Honduras y Guatemala llenas de ninis: ¿Problema social o puros huevones?

CENTROAMÉRICA Y REPÚBLICA DOMINICANA. – Un informe de la Comisión Económica para América Latina y el Caribe (CEPAL) reveló este 2026 que la exclusión educativa y laboral continúa afectando gravemente a jóvenes de Centroamérica y República Dominicana, con Honduras y Guatemala registrando las tasas más altas de “ninis” —jóvenes que ni estudian ni trabajan— superiores al 32%, debido a desigualdades estructurales, brechas de género, pobreza y limitadas oportunidades de inserción laboral.
El estudio, titulado “Entre la escuela y el trabajo: Juventudes en transición en América Latina”, analizó la situación entre 2014 y 2023, evidenciando que la problemática persiste con mayor fuerza en países como Honduras y Guatemala, donde la exclusión juvenil no solo se mantiene, sino que ha empeorado en comparación con años anteriores.

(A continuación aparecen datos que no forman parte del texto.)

/-- Logic (R158), width-only. -/
def wfLogic (v : VOp) : Bool := (laneWidth v.ex.fmt).isSome && v.ex.i8 == 0 && v.plain
/-- Shifts (R158), integer kinds. -/
def wfShift (v : VOp) : Bool := isIntKind v.ty && fld v.ex.i8 0 6 == 0 && v.plain
/-- VCMP (R159). -/
def wfVcmp (v : VOp) : Bool :=
  Nat.blt v.d 8 && fld v.ex.i8 3 3 == 0 && v.plain &&
    ((isFlt v.ty && Nat.blt (fld v.ex.i8 0 3) 5) || (isIntKind v.ty && Nat.blt (fld v.ex.i8 0 3) 4))
/-- VSEL and VMOV (R160). -/
def wfVsel (v : VOp) : Bool := (laneWidth v.ex.fmt).isSome && v.ex.i8 == 0 && v.plain
def wfVmov (v : VOp) : Bool := wfVsel v && v.b == 0
/-- Widths of permutes, broadcasts and extracts: 8, 16, 32 or 64 (R161), of VBCAST from g as well (log entry 101). -/
def permW (v : VOp) : Bool := match laneWidth v.ex.fmt with | some w => Nat.ble 8 w | none => false
/-- Number of lanes of width w in the group (R151). -/
def lanes (v : VOp) : Nat := match laneWidth v.ex.fmt with | some w => v.bits / w | none => 0
def wfVperm (v : VOp) : Bool :=
  permW v && v.ex.rm == 0 && (v.ex.i8 == 32 || (v.ex.i8 == 0 && v.ex.c == 0))
def wfVslide (v : VOp) : Bool := permW v && v.plain && Nat.ble (fld v.ex.i8 0 7) (lanes v)
/-- VPACK and VUNPK (R163): fmt 0, 2 or 14, IK 0 to 2. -/
def packTy (v : VOp) : Bool := (v.ex.fmt == 0 || v.ex.fmt == 2 || v.ex.fmt == 14) && Nat.blt v.ik 3
def wfVpack (v : VOp) : Bool :=
  packTy v && fld v.ex.i8 0 5 == 0 && (fld v.ex.i8 5 1 == 0 || v.ik != 0) && v.plain
def wfVunpk (v : VOp) : Bool := packTy v && fld v.ex.i8 1 5 == 0 && v.b == 0 && v.plain
/-- VBCAST and VEXT (R164): width-only with a width of at least 8 bits for a lane operand; the extension word is required. -/
def wfVbcast (v : VOp) : Bool :=
  v.x.isSome && permW v && v.plain && v.b == 0 &&
    (if fld v.ex.i8 7 1 == 0 then v.a == 0 && fld v.ex.i8 0 7 == 0 else Nat.blt (fld v.ex.i8 0 7) (lanes v))
def wfVext (v : VOp) : Bool :=
  v.x.isSome && permW v && v.plain && v.d == 0 && v.b == 0 && v.k == 0 &&
    Nat.blt v.ex.i8 128 && Nat.blt (fld v.ex.i8 0 7) (lanes v)
/-- The types VCVT accepts (R165). -/
def cvtCode (c : Nat) : Bool := Nat.ble c 6 || c == 14 || c == 15
def wfVcvt (v : VOp) : Bool :=
  v.x.isSome && v.b == 0 && v.ex.c == 0 && Nat.blt v.ex.i8 128 && cvtCode v.ex.fmt && cvtCode (fld v.ex.i8 0 4) &&
    (match laneWidth v.ex.fmt, laneWidth (fld v.ex.i8 0 4) with
     | some wd, some ws => Nat.blt (fld v.ex.i8 4 3) (Nat.max ws wd / Nat.min ws wd)
     | _, _ => false)
/-- Block formats DX8, DX6, DX4, MXFP8, MXFP4, MXINT8 (R166). -/
def blockCode (c : Nat) : Bool := Nat.ble 8 c && Nat.ble c 13
def isDx (c : Nat) : Bool := c == 8 || c == 9 || c == 10
def isMx (c : Nat) : Bool := c == 11 || c == 12 || c == 13
/-- FP32, BF16 and FP16. -/
def lowFloat (c : Nat) : Bool := Nat.blt c 3
/-- VQNT (R166); the header destination c differs from d. -/
def wfVqnt (v : VOp) : Bool :=
  v.x.isSome && blockCode v.ex.fmt && lowFloat (fld v.ex.i8 0 4) && Nat.blt v.ex.i8 128 &&
    (isDx v.ex.fmt || fld v.ex.i8 4 3 == 0) && v.ex.rm == 0 && v.b == 0 && v.ex.c != v.d &&
    Nat.ble 32 (v.bits / (if fld v.ex.i8 0 4 == 0 then 32 else 16))
/-- VDQ (R167); with E = 1, b names an e register. -/
def wfVdq (v : VOp) : Bool :=
  blockCode v.ex.fmt && lowFloat (fld v.ex.i8 0 4) && fld v.ex.i8 4 3 == 0 && v.ex.c == 0 &&
    (fld v.ex.i8 7 1 == 0 || Nat.blt v.b 16)
/-- VAMAX (R168). -/
def wfVamax (v : VOp) : Bool :=
  lowFloat v.ex.fmt && (v.ex.i8 == 0 || v.ex.i8 == 32) && v.b == 0 && v.plain &&
    Nat.ble 32 (v.bits / (if v.ex.fmt == 0 then 32 else 16))
/-- VSPEC (R169). -/
def wfVspec (v : VOp) : Bool := lowFloat v.ex.fmt && Nat.blt v.ex.i8 11 && v.b == 0 && v.ex.c == 0
/-- The operation field of VRED, VSCAN and VMATCH (the table before R170); rm is ignored by float ADD (R36). -/
def redOp (v : VOp) : Bool :=
  fld v.ex.i8 3 1 == 0 && (v.ex.rm == 0 || isFlt v.ty) && ((isFlt v.ty && Nat.blt (fld v.ex.i8 0 3) 3) || (isIntKind v.ty && Nat.blt (fld v.ex.i8 0 3) 6))
def wfVred (v : VOp) : Bool :=
  redOp v && fld v.ex.i8 4 1 == 0 && v.b == 0 && v.ex.c == 0 &&
    (fld v.ex.i8 5 1 == 0 || v.ty == some (.flt 1) || v.ty == some (.flt 2))
def wfVscan (v : VOp) : Bool := redOp v && fld v.ex.i8 5 1 == 0 && v.b == 0 && v.ex.c == 0
def wfVmatch (v : VOp) : Bool := v.x.isSome && redOp v && fld v.ex.i8 4 2 == 0 && Nat.blt v.ex.c 8
/-- Mask instructions (R173). -/
def wfKlog (v : VOp) : Bool :=
  Nat.blt v.d 8 && Nat.blt v.a 8 && Nat.blt v.b 8 && v.k == 0 && v.ex.fmt == 0 && Nat.blt v.ex.i8 4 && v.plain
def wfKmov (v : VOp) : Bool :=
  v.k == 0 && v.b == 0 && v.plain &&
    (match v.ex.i8 with
     | 0 => Nat.blt v.d 8 && Nat.blt v.a 8 && v.ex.fmt == 0
     | 1 => Nat.blt v.d 8 && v.ex.fmt == 0
     | 2 => Nat.blt v.a 8 && v.ex.fmt == 0
     | 3 => Nat.blt v.d 8 && v.a == 0 && (laneWidth v.ex.fmt).isSome
     | _ => false)

/-- The FP codes scalar conversions accept (R135). -/
def fpCode (c : Nat) : Bool := Nat.ble c 4 || c == 14
/-- The CSR numbers of R110. -/
def csrExists (c : Nat) : Bool :=
  Nat.ble c 4 || (Nat.ble 8 c && Nat.ble c 0x0E) || (Nat.ble 0x10 c && Nat.ble c 0x14) || (Nat.ble 0x18 c && Nat.ble c 0x1A) ||
    (Nat.ble 0x1C c && Nat.ble c 0x1E)
/-- The end offset of LOOP and LOOPI (R140). -/
def loopOff (x : Option Nat) (o : Nat) : Nat := x.getD 0 * 256 + o
/-- An immediate extended above its low eight bits (R142, R147). -/
def extLow (x : Option Nat) (i : Nat) : Nat := x.getD 0 * 256 + i

namespace Guard
def wf (g : Guard) : Bool := Nat.blt g.gp 8 && Nat.blt g.gn 2
end Guard

namespace Edge
/-- Consumed tokens beyond nc are zero, and the produced token is none of the consumed ones (R178, R252). -/
def wf (e : Edge) : Bool :=
  Nat.blt e.tp 64 && Nat.blt e.c0 64 && Nat.blt e.c1 64 && Nat.blt e.nc 4 && Nat.blt e.c2 64 &&
    (Nat.ble 1 e.nc || e.c0 == 0) && (Nat.ble 2 e.nc || e.c1 == 0) && (e.nc == 3 || e.c2 == 0) &&
    !(Nat.ble 1 e.nc && e.tp == e.c0) && !(Nat.ble 2 e.nc && e.tp == e.c1) && !(e.nc == 3 && e.tp == e.c2)
/-- The consumed tokens that nc names (R63). -/
def consumed (e : Edge) : List Nat := [e.c0, e.c1, e.c2].take e.nc
end Edge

Según la CEPAL, mientras países como El Salvador y República Dominicana han logrado reducir los niveles de jóvenes fuera del sistema educativo y laboral, con cifras de 22.7% y 15.9% respectivamente, en otras naciones de la región el panorama ha retrocedido o se ha estancado.
El informe también destaca que la proporción de jóvenes que combinan estudio y trabajo sigue siendo baja, reflejando dificultades estructurales para equilibrar ambas actividades, lo que limita sus oportunidades de desarrollo económico y social.
Uno de los hallazgos más preocupantes es la persistente brecha de género, ya que las mujeres jóvenes son las más afectadas por la exclusión. En 2023, cerca del 33% de las mujeres entre 25 y 29 años no estudiaban ni trabajaban, frente a poco más del 11% de los hombres en el mismo rango de edad.
La CEPAL atribuye esta diferencia a la división sexual del trabajo, que recarga a las mujeres con tareas domésticas y de cuidado no remuneradas, mientras los hombres tienen mayor participación en el mercado laboral.
La desigualdad se profundiza aún más en los sectores de menores ingresos, donde aproximadamente el 47% de las mujeres del quintil más pobre queda fuera del sistema educativo y laboral, frente al 24% de los hombres. En contraste, en los sectores más ricos estas cifras bajan significativamente.
El estudio también advierte sobre el rezago educativo, señalando que los jóvenes fuera del sistema educativo o laboral alcanzan en promedio 10.3 años de escolaridad, frente a 13.4 años de quienes permanecen estudiando o combinan estudio y trabajo, lo que limita sus posibilidades de movilidad social.
A nivel territorial, las mujeres rurales presentan la situación más crítica, con niveles de exclusión que alcanzan el 44.7%, muy por encima de las mujeres urbanas y los hombres urbanos, evidenciando una fuerte desigualdad geográfica y de acceso a oportunidades.
Asimismo, la CEPAL señala que las brechas étnicas también persisten, afectando con mayor intensidad a jóvenes indígenas en países como Guatemala y Panamá, así como a jóvenes afrodescendientes en República Dominicana.
En el ámbito laboral, el informe advierte que la informalidad supera el 80% en sectores como agricultura y construcción, lo que deja a muchos jóvenes sin acceso a protección social ni estabilidad económica.
Ante este panorama, la CEPAL recomienda fortalecer políticas públicas enfocadas en la educación, el empleo y la protección social, impulsando becas, transferencias monetarias y programas formativos adaptados a las realidades de cada territorio, con el fin de reducir la exclusión juvenil en la región.